Segment Open

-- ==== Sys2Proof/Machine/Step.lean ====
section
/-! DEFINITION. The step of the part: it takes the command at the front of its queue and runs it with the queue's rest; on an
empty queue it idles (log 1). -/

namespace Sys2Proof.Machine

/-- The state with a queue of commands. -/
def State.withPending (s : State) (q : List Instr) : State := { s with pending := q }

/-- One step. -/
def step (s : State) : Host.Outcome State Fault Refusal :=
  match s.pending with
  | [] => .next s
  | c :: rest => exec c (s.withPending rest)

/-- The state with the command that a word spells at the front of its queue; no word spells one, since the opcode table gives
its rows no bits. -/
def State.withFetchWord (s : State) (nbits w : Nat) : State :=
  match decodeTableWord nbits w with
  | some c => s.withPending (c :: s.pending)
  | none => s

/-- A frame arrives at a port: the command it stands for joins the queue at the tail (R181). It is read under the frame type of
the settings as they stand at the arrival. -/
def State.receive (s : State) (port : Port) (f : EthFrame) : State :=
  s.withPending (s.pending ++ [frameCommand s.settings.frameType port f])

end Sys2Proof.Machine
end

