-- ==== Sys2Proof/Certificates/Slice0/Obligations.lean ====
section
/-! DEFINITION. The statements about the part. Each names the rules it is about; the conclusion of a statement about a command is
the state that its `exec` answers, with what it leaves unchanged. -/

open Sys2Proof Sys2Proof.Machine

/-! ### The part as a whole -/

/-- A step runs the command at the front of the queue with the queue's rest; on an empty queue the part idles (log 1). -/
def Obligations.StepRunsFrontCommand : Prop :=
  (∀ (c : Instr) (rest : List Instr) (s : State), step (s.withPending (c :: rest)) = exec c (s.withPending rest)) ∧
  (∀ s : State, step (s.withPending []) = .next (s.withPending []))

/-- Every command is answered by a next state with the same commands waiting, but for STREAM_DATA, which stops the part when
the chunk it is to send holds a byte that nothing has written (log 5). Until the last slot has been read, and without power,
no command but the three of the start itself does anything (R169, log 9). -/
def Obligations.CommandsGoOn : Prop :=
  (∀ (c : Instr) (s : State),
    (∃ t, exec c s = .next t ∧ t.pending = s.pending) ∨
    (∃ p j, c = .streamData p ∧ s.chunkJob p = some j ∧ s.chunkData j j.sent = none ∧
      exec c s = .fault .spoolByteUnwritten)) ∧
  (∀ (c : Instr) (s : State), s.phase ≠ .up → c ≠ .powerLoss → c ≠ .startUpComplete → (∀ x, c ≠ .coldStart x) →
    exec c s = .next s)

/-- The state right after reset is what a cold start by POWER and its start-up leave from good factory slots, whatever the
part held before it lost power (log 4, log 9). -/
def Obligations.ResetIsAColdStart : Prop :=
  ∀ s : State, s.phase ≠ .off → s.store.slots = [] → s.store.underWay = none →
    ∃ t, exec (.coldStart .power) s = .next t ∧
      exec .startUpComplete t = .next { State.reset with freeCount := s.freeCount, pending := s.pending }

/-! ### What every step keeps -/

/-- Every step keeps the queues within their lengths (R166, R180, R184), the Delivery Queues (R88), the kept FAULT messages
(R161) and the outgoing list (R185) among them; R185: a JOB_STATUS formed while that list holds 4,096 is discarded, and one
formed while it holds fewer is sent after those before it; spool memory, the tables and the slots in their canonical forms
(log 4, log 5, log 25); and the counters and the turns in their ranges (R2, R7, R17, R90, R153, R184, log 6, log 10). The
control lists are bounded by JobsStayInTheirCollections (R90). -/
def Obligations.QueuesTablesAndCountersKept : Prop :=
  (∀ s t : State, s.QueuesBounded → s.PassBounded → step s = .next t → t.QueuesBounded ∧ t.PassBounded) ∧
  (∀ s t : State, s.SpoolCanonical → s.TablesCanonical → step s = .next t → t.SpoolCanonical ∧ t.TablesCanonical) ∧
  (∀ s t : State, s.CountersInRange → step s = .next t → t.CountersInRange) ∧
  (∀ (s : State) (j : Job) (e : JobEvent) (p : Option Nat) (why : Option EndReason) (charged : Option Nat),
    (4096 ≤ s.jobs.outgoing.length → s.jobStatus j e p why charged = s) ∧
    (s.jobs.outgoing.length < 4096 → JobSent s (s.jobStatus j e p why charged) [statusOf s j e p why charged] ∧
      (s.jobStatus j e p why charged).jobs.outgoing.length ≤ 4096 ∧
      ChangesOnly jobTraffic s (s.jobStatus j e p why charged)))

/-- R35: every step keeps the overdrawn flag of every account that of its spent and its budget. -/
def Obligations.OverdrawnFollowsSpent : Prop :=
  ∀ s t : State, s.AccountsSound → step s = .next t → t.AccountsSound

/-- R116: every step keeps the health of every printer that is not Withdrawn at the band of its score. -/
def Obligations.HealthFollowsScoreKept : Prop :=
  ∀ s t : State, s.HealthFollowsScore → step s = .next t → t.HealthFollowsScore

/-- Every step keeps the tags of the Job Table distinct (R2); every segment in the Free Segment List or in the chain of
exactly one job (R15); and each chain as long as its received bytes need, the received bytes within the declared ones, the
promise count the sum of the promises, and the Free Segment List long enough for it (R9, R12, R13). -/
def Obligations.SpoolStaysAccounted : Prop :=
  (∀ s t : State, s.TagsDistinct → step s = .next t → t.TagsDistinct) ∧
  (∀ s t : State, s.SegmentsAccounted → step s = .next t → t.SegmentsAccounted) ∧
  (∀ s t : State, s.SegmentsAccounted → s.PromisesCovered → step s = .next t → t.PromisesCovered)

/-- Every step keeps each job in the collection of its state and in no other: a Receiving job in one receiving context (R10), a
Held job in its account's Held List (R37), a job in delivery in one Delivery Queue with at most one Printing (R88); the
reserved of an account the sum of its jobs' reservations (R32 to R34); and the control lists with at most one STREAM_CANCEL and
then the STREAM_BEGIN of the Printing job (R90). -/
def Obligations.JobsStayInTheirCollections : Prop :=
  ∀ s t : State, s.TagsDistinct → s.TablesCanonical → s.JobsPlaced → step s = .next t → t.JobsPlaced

Segment Closed

Print all of the lines above so that each one matches its original exactly.

- **TASK ANSWER**:
-- ==== Sys2Proof/Machine/Step.lean ====
section
/-! DEFINITION. The step of the part: it takes the command at the front of its queue and runs it with the queue's rest; on an
empty queue it idles (log 1). -/

namespace Sys2Proof.Machine

/-- The state with a queue of commands. -/
def State.withPending (s : State) (q : List Instr) : State := { s with pending := q }

/-- One step. -/
def step (s : State) : Host.Outcome State Fault Refusal :=
  match s.pending with
  | [] => .next s
  | c :: rest => exec c (s.withPending rest)

/-- The state with the command that a word spells at the front of its queue; no word spells one, since the opcode table gives
its rows no bits. -/
def State.withFetchWord (s : State) (nbits w : Nat) : State :=
  match decodeTableWord nbits w with
  | some c => s.withPending (c :: s.pending)
  | none => s

/-- A frame arrives at a port: the command it stands for joins the queue at the tail (R181). It is read under the frame type of
the settings as they stand at the arrival. -/
def State.receive (s : State) (port : Port) (f : EthFrame) : State :=
  s.withPending (s.pending ++ [frameCommand s.settings.frameType port f])

end Sys2Proof.Machine
end

-- ==== Sys2Proof/Certificates/Slice0/Obligations.lean ====
section
/-! DEFINITION. The statements about the part. Each names the rules it is about; the conclusion of a statement about a command is
the state that its `exec` answers, with what it leaves unchanged. -/

open Sys2Proof Sys2Proof.Machine

/-! ### The part as a whole -/

/-- A step runs the command at the front of the queue with the queue's rest; on an empty queue the part idles (log 1). -/
def Obligations.StepRunsFrontCommand : Prop :=
  (∀ (c : Instr) (rest : List Instr) (s : State), step (s.withPending (c :: rest)) = exec c (s.withPending rest)) ∧
  (∀ s : State, step (s.withPending []) = .next (s.withPending []))

/-- Every command is answered by a next state with the same commands waiting, but for STREAM_DATA, which stops the part when
the chunk it is to send holds a byte that nothing has written (log 5). Until the last slot has been read, and without power,
no command but the three of the start itself does anything (R169, log 9). -/
def Obligations.CommandsGoOn : Prop :=
  (∀ (c : Instr) (s : State),
    (∃ t, exec c s = .next t ∧ t.pending = s.pending) ∨
    (∃ p j, c = .streamData p ∧ s.chunkJob p = some j ∧ s.chunkData j j.sent = none ∧
      exec c s = .fault .spoolByteUnwritten)) ∧
  (∀ (c : Instr) (s : State), s.phase ≠ .up → c ≠ .powerLoss → c ≠ .startUpComplete → (∀ x, c ≠ .coldStart x) →
    exec c s = .next s)

/-- The state right after reset is what a cold start by POWER and its start-up leave from good factory slots, whatever the
part held before it lost power (log 4, log 9). -/
def Obligations.ResetIsAColdStart : Prop :=
  ∀ s : State, s.phase ≠ .off → s.store.slots = [] → s.store.underWay = none →
    ∃ t, exec (.coldStart .power) s = .next t ∧
      exec .startUpComplete t = .next { State.reset with freeCount := s.freeCount, pending := s.pending }

/-! ### What every step keeps -/

/-- Every step keeps the queues within their lengths (R166, R180, R184), the Delivery Queues (R88), the kept FAULT messages
(R161) and the outgoing list (R185) among them; R185: a JOB_STATUS formed while that list holds 4,096 is discarded, and one
formed while it holds fewer is sent after those before it; spool memory, the tables and the slots in their canonical forms
(log 4, log 5, log 25); and the counters and the turns in their ranges (R2, R7, R17, R90, R153, R184, log 6, log 10). The
control lists are bounded by JobsStayInTheirCollections (R90). -/
def Obligations.QueuesTablesAndCountersKept : Prop :=
  (∀ s t : State, s.QueuesBounded → s.PassBounded → step s = .next t → t.QueuesBounded ∧ t.PassBounded) ∧
  (∀ s t : State, s.SpoolCanonical → s.TablesCanonical → step s = .next t → t.SpoolCanonical ∧ t.TablesCanonical) ∧
  (∀ s t : State, s.CountersInRange → step s = .next t → t.CountersInRange) ∧
  (∀ (s : State) (j : Job) (e : JobEvent) (p : Option Nat) (why : Option EndReason) (charged : Option Nat),
    (4096 ≤ s.jobs.outgoing.length → s.jobStatus j e p why charged = s) ∧
    (s.jobs.outgoing.length < 4096 → JobSent s (s.jobStatus j e p why charged) [statusOf s j e p why charged] ∧
      (s.jobStatus j e p why charged).jobs.outgoing.length ≤ 4096 ∧
      ChangesOnly jobTraffic s (s.jobStatus j e p why charged)))

/-- R35: every step keeps the overdrawn flag of every account that of its spent and its budget. -/
def Obligations.OverdrawnFollowsSpent : Prop :=
  ∀ s t : State, s.AccountsSound → step s = .next t → t.AccountsSound

/-- R116: every step keeps the health of every printer that is not Withdrawn at the band of its score. -/
def Obligations.HealthFollowsScoreKept : Prop :=
  ∀ s t : State, s.HealthFollowsScore → step s = .next t → t.HealthFollowsScore

/-- Every step keeps the tags of the Job Table distinct (R2); every segment in the Free Segment List or in the chain of
exactly one job (R15); and each chain as long as its received bytes need, the received bytes within the declared ones, the
promise count the sum of the promises, and the Free Segment List long enough for it (R9, R12, R13). -/
def Obligations.SpoolStaysAccounted : Prop :=
  (∀ s t : State, s.TagsDistinct → step s = .next t → t.TagsDistinct) ∧
  (∀ s t : State, s.SegmentsAccounted → step s = .next t → t.SegmentsAccounted) ∧
  (∀ s t : State, s.SegmentsAccounted → s.PromisesCovered → step s = .next t → t.PromisesCovered)

/-- Every step keeps each job in the collection of its state and in no other: a Receiving job in one receiving context (R10), a
Held job in its account's Held List (R37), a job in delivery in one Delivery Queue with at most one Printing (R88); the
reserved of an account the sum of its jobs' reservations (R32 to R34); and the control lists with at most one STREAM_CANCEL and
then the STREAM_BEGIN of the Printing job (R90). -/
def Obligations.JobsStayInTheirCollections : Prop :=
  ∀ s t : State, s.TagsDistinct → s.TablesCanonical → s.JobsPlaced → step s = .next t → t.JobsPlaced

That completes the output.